● **Data supplied**:

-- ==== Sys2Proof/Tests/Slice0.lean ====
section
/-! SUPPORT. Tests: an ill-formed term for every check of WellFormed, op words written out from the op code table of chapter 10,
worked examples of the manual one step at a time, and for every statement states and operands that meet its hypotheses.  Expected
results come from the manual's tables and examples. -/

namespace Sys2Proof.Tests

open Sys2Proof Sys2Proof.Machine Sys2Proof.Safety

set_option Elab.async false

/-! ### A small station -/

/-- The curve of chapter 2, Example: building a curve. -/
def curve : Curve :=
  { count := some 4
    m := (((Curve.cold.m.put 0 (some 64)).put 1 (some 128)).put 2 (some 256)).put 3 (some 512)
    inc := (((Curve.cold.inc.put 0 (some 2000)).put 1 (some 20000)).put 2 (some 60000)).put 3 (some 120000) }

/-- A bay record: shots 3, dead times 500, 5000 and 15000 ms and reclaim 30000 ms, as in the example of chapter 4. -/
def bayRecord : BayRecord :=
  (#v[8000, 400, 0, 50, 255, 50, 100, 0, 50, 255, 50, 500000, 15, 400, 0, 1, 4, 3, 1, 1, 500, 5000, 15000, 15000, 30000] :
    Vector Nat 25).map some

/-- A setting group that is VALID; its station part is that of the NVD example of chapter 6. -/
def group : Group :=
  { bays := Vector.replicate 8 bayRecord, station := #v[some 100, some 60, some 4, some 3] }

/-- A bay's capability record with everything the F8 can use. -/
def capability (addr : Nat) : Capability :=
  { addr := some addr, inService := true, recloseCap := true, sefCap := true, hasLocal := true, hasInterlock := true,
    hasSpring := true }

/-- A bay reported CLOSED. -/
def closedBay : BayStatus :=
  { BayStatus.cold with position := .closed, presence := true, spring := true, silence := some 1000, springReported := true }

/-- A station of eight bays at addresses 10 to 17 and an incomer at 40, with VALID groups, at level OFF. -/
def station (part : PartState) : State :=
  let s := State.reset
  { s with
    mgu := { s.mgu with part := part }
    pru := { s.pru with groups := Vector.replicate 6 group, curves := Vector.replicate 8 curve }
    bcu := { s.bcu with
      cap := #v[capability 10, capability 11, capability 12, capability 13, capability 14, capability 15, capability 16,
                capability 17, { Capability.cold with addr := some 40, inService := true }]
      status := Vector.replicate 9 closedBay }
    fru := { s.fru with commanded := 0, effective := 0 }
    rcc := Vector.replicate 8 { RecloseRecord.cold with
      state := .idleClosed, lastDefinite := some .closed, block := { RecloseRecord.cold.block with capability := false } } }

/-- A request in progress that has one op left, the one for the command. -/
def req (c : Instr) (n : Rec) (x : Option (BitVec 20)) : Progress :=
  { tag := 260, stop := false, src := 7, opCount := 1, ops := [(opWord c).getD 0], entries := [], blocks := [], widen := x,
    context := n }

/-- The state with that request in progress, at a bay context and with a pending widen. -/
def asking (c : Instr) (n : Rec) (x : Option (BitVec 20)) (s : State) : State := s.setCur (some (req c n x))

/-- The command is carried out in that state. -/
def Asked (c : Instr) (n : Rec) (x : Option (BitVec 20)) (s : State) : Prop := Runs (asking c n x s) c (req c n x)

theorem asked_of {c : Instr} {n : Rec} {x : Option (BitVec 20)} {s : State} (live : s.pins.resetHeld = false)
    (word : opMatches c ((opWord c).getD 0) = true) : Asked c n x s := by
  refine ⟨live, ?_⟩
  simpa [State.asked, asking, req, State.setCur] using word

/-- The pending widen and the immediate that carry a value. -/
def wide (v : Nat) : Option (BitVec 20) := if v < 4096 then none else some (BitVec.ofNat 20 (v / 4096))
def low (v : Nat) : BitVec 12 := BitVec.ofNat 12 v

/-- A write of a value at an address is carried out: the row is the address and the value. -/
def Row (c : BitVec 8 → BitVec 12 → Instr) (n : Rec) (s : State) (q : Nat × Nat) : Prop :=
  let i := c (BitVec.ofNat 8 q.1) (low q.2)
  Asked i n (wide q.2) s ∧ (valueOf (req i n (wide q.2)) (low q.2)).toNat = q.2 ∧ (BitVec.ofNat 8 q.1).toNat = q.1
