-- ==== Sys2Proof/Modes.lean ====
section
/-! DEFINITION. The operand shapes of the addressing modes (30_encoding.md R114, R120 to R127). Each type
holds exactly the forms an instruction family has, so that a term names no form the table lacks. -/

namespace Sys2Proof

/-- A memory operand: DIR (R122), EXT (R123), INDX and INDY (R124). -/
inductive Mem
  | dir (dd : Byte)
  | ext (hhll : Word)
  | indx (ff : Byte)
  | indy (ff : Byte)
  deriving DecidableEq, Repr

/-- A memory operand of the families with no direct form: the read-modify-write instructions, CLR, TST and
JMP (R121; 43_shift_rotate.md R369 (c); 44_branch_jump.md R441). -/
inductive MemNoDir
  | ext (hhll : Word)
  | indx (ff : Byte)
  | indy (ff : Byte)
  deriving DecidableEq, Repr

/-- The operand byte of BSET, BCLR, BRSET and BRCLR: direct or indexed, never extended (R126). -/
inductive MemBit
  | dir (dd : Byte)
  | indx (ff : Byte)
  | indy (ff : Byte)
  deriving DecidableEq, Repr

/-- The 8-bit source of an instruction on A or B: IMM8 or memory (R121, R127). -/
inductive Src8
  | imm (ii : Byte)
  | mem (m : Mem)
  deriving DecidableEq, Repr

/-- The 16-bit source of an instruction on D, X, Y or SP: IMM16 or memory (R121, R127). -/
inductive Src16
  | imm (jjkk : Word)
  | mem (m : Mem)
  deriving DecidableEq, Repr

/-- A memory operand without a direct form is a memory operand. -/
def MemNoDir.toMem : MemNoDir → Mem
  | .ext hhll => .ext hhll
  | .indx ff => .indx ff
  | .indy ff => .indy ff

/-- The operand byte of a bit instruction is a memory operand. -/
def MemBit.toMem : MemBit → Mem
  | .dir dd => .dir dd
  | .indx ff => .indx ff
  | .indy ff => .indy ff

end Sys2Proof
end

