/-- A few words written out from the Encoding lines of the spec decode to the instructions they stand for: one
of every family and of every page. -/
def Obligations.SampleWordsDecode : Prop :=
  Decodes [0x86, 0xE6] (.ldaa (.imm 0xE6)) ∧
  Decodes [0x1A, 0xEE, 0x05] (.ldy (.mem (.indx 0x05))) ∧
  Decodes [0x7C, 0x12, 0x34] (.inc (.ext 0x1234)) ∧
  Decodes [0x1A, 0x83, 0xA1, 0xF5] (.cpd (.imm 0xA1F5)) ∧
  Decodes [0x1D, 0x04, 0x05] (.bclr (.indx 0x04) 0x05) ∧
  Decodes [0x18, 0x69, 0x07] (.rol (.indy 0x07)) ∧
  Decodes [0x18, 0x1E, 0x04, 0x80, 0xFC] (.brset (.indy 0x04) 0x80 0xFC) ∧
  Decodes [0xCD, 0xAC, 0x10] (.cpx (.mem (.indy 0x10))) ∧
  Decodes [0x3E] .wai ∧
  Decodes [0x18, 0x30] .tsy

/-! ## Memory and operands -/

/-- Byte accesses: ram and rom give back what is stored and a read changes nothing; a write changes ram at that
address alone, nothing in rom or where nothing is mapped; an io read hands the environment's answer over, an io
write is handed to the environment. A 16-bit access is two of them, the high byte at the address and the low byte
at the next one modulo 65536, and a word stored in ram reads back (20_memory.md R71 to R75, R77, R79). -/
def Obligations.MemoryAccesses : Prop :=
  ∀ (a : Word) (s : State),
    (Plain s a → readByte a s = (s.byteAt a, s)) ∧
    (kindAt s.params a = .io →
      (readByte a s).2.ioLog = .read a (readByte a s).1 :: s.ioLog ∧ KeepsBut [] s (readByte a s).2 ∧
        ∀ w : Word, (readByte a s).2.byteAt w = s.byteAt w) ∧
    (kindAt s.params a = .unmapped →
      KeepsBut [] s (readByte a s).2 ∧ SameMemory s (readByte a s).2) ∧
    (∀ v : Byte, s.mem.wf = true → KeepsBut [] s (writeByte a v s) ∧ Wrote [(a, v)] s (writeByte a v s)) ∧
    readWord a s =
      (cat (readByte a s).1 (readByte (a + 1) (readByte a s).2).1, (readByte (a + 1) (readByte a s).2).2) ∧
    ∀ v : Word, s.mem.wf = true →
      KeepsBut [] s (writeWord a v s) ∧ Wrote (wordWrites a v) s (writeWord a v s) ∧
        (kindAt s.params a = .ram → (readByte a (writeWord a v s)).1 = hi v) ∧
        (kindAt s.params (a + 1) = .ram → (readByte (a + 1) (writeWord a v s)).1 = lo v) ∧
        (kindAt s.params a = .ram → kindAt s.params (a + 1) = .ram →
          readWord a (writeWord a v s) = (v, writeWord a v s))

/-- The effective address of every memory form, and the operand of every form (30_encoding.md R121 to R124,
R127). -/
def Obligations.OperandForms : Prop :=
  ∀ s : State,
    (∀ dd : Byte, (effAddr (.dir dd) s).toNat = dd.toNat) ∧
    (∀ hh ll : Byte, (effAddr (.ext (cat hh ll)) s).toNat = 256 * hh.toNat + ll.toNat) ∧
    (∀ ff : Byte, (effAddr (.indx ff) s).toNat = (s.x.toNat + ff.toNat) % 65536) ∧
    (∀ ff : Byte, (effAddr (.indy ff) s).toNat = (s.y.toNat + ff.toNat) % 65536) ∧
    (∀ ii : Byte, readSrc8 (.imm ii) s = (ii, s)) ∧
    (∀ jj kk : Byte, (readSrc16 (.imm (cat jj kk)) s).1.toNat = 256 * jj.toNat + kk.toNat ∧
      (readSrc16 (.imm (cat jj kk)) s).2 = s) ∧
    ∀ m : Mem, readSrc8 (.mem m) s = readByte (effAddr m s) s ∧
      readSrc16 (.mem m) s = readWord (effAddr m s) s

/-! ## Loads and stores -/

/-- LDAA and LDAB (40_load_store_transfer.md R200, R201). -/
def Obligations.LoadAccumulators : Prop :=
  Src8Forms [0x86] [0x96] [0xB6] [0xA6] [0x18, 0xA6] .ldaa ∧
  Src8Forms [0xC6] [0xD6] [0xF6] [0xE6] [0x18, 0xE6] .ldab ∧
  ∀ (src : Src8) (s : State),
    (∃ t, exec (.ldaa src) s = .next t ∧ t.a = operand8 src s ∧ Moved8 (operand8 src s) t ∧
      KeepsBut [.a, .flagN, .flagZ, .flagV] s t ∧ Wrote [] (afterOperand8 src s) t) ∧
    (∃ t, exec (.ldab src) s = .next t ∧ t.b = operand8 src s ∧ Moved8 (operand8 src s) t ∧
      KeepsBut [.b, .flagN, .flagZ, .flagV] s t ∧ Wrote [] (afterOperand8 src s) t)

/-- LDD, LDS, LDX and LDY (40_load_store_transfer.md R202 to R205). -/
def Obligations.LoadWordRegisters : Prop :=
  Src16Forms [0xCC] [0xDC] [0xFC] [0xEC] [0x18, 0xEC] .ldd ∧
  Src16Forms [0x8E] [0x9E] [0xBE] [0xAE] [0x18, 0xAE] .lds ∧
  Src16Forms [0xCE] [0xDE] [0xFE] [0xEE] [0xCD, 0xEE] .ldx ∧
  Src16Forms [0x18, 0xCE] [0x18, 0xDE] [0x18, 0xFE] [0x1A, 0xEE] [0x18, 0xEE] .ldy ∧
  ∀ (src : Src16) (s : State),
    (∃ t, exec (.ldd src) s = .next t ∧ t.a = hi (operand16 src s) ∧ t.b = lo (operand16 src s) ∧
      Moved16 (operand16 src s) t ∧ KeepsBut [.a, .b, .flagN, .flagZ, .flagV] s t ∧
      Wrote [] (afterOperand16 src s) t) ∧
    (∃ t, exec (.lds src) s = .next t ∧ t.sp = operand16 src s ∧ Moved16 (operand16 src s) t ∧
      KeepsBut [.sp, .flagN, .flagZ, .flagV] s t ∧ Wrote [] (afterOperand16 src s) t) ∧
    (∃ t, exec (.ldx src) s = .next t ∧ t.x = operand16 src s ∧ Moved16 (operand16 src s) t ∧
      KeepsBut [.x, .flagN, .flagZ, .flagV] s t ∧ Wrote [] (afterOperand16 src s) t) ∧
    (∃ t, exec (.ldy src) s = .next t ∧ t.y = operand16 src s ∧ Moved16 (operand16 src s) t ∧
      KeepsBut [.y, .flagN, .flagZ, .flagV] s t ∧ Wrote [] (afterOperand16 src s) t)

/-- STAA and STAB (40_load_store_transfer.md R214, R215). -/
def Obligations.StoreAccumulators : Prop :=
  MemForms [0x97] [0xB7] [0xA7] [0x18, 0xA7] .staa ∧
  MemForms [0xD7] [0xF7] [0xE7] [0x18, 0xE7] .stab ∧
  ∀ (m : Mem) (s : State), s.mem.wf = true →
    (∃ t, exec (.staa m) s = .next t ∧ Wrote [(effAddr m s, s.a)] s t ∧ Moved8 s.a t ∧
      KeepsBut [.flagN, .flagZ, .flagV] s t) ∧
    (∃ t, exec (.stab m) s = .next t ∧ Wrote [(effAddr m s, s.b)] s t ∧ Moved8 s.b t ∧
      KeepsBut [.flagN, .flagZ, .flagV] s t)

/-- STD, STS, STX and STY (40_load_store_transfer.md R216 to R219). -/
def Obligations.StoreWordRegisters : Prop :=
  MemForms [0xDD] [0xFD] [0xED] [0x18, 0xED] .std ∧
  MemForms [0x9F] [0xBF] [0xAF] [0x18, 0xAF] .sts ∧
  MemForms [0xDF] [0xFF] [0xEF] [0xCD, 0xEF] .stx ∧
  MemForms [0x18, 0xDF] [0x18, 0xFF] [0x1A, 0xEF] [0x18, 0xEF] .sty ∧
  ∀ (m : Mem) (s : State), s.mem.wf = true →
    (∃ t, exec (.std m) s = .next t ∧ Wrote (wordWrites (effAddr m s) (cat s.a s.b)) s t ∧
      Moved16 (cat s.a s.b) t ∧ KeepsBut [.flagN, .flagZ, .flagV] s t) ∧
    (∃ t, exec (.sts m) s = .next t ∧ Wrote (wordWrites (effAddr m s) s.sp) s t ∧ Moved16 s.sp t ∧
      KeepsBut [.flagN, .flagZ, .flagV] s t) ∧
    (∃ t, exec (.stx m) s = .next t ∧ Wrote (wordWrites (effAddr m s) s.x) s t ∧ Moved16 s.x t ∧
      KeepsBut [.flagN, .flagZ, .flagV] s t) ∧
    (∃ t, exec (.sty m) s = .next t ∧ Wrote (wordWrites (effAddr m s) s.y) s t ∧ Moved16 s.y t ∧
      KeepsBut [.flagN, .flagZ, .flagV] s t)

● **Prompt**:
Copy the lines that hold the word "examples". Take them from the records above.

● **The completed task**:
worked examples of the manual one step at a time, and for every statement states and operands that meet its hypotheses.  Expected
results come from the manual's tables and examples. -/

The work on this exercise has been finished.